> _Problem statement_
In the records below, begin at the line containing "word is the" and end at the line containing "((∀ r ∈ opcodeTable, fieldOp"; quote every line in that span exactly, including both boundary lines, and no others.

[Items from a data source]
-- ==== Sys2Proof/Certificates/Slice0/Obligations.lean ====
section
/-! DEFINITION. The statements for the provers. Where a clause rests on a choice of the model's own, the docstring names the
log entry. Hypotheses on `s.oracle` say how the environment answers the interactions to come (20_memory.md R57, R58), so a
statement holds for every draw. The environment record `env` of a next state is the model's form of R38, R57 and R58: the bytes
known to have been written, which the source does not say a chip reads back (log entry 7). -/

open Sys2Proof Sys2Proof.Machine

/-! ### Encoding (30_encoding.md) -/

/-- Decoding the word of a well-formed command gives the command back, for every command and every operand value. -/
def Obligations.DecodeInvertsEncode : Prop :=
  ∀ i : Instr, i.wellFormed = true → decode (encode i) = .ok i

/-- A word that decodes is the encoding of the command it decodes to, and that command is well formed: decoding loses no bit
of the word. -/
def Obligations.EncodeInvertsDecode : Prop :=
  ∀ (w : CmdWord) (i : Instr), decode w = .ok i → encode i = w ∧ i.wellFormed = true

/-- R68: each row's mask is OP's bits with the format's reserved bits, its match the OP value in `W[63:56]`; a word is the
row's command iff it matches the row, with the operands of the row's format; no two rows match one word. -/
def Obligations.WordIsRowsCommandIffItMatches : Prop :=
  (∀ r ∈ opcodeTable, r.mask = (0xFF00000000000000#64 ||| r.op.format.reserved) ∧ r.value = r.op.code ++ 0#56) ∧
  (∀ r ∈ opcodeTable, ∀ w : CmdWord, w &&& r.mask = r.value ↔ decode w = .ok (fields r.op w)) ∧
  (∀ r ∈ opcodeTable, ∀ r' ∈ opcodeTable, ∀ w : CmdWord,
    r.matchesWord w = true → r'.matchesWord w = true → r = r') ∧
  (∀ w : CmdWord, (∀ r ∈ opcodeTable, r.matchesWord w = false) → ∃ e, decode w = .error e)

/-- R79 and R164: in `Ready`, a word whose OP is none of the table's, or whose OP is listed and a reserved bit is set,
answers ILLEGAL and changes nothing else. -/
def Obligations.IllegalWordAnswersIllegal : Prop :=
  ∀ (s : State) (w : CmdWord) (ws : List CmdWord), s.phase = .ready → s.port = w :: ws →
    ((∀ r ∈ opcodeTable, fieldOp w ≠ r.op.code) ∨
      (∃ r ∈ opcodeTable, fieldOp w = r.op.code ∧ w &&& r.op.format.reserved ≠ 0#64)) →
    step s = .next { s with port := ws, resp := some (0x06#8, 0x00#8) }

/-- Words of R91 and 95_test_vectors.md L2.1 decode to the commands they stand for, or are rejected by name. -/
def Obligations.SpecimenWordsDecode : Prop :=
  decode 0x0100000000000000#64 = .ok .oeGet ∧
  decode 0x030000000000003C#64 = .ok (.setFreq 60#32) ∧
  decode 0x04FF000000000000#64 = .ok (.regCh 0xFF#8) ∧
  decode 0x0800000000001A23#64 = .ok (.writeReg 0x1A#8 0x23#8) ∧
  decode 0x1005000001230ABC#64 = .ok (.setPwm 5#8 0x123#16 0xABC#16) ∧
  decode 0x2001810E01F409C4#64 = .ok (.regServo 1#8 500#16 2500#16 270#15 1#1) ∧
  decode 0x21000000FFFFFFF6#64 = .ok (.setAngle 0#8 (-10)) ∧
  decode 0x0000000000000000#64 = .error (.unknownOp 0x00#8) ∧
  decode 0x0405000100000000#64 = .error (.reservedBits .regCh)

/-! ### The step, construction and reset (40_controller.md section 1, 70_reset_and_hazards.md) -/

/-- In `Ready`, when the word at the head of the port decodes to `i`, the step takes it off the port and is `exec` of `i`. -/
def Obligations.StepRunsDecodedInstruction : Prop :=
  ∀ (s : State) (w : CmdWord) (ws : List CmdWord) (i : Instr), s.phase = .ready → s.port = w :: ws →
    decode w = .ok i → step s = exec i { s with port := ws }

/-- R166: construction ends in InitFault if either collaborator fails, and in InitFault there is no step for any command. -/
def Obligations.FailedConstructionHasNoStep : Prop :=
  (∀ (p : Config.Params) (dev : BitVec 7) (pin : Nat) (e : Env) (o : Oracle) (k : Nat), k < 2 → failsAt k o →
    (construct p dev pin e o).phase = .initFault) ∧
  (∀ s : State, s.phase = .initFault → step s = .fault .initFault)

/-- The construction sequence: the trace holds the two construction events, or a prefix that ends in the failed one. No
construction touches a chip register. Where InitBus fails the environment record stays whole; InitPin, tried, leaves the pin's
level unknown, which is the model's choice (log entry 7). -/
def Obligations.ConstructionTrace : Prop :=
  ∀ (p : Config.Params) (dev : BitVec 7) (pin : Nat) (e : Env) (o : Oracle),
    (failsAt 0 o → (construct p dev pin e o).trace = [.fail (.initBus dev)] ∧ (construct p dev pin e o).env = e) ∧
    (failsAt 1 o → (construct p dev pin e o).trace = [.initBus dev, .fail (.initPin pin)]) ∧
    (acks 2 o → (construct p dev pin e o).trace = [.initBus dev, .initPin pin]) ∧
    (failsAt 1 o ∨ acks 2 o → (construct p dev pin e o).env = { e with pin := none }) ∧
    (construct p dev pin e o).env.dev = e.dev

/-- R181: every block state field after a successful construction. -/
def Obligations.ResetValuesAfterConstruction : Prop :=
  ∀ (p : Config.Params) (dev : BitVec 7) (pin : Nat) (e : Env) (o : Oracle), acks 2 o →
    ∃ s, construct p dev pin e o = s ∧ s.phase = .ready ∧ s.busAddr = dev ∧ s.oePin = pin ∧ s.freq = none ∧
      (∀ i, s.getSlot i = .absent) ∧ s.resp = none ∧ s.trace = [.initBus dev, .initPin pin]

/-- `State.reset` is a successful construction at the default arguments. The arguments (log entries 4 and 5), the success
(log entry 6) and the environment (log entries 3, 7 and 8) are the model's choice. -/
def Obligations.ResetIsConstruction : Prop :=
  ∃ o : Oracle, acks 2 o ∧ construct Config.Params.default 0x40#7 17 { dev := [], pin := none } o = State.reset

/-! ### Arithmetic and byte formats -/

/-- R105: the integer form of the prescale function is the rounded rational, for every frequency. -/
def Obligations.PrescaleIsRoundedRational : Prop :=
  ∀ f : Nat, 1 ≤ f →
    presc f = roundRat ((25000000 : Rat) / (4096 * f)) - 1 ∧
    presc f = (50000000 + 4096 * (f : Int)) / (8192 * f) - 1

> _Expected output_
/-- R68: each row's mask is OP's bits with the format's reserved bits, its match the OP value in `W[63:56]`; a word is the
row's command iff it matches the row, with the operands of the row's format; no two rows match one word. -/
def Obligations.WordIsRowsCommandIffItMatches : Prop :=
  (∀ r ∈ opcodeTable, r.mask = (0xFF00000000000000#64 ||| r.op.format.reserved) ∧ r.value = r.op.code ++ 0#56) ∧
  (∀ r ∈ opcodeTable, ∀ w : CmdWord, w &&& r.mask = r.value ↔ decode w = .ok (fields r.op w)) ∧
  (∀ r ∈ opcodeTable, ∀ r' ∈ opcodeTable, ∀ w : CmdWord,
    r.matchesWord w = true → r'.matchesWord w = true → r = r') ∧
  (∀ w : CmdWord, (∀ r ∈ opcodeTable, r.matchesWord w = false) → ∃ e, decode w = .error e)

/-- R79 and R164: in `Ready`, a word whose OP is none of the table's, or whose OP is listed and a reserved bit is set,
answers ILLEGAL and changes nothing else. -/
def Obligations.IllegalWordAnswersIllegal : Prop :=
  ∀ (s : State) (w : CmdWord) (ws : List CmdWord), s.phase = .ready → s.port = w :: ws →
    ((∀ r ∈ opcodeTable, fieldOp w ≠ r.op.code) ∨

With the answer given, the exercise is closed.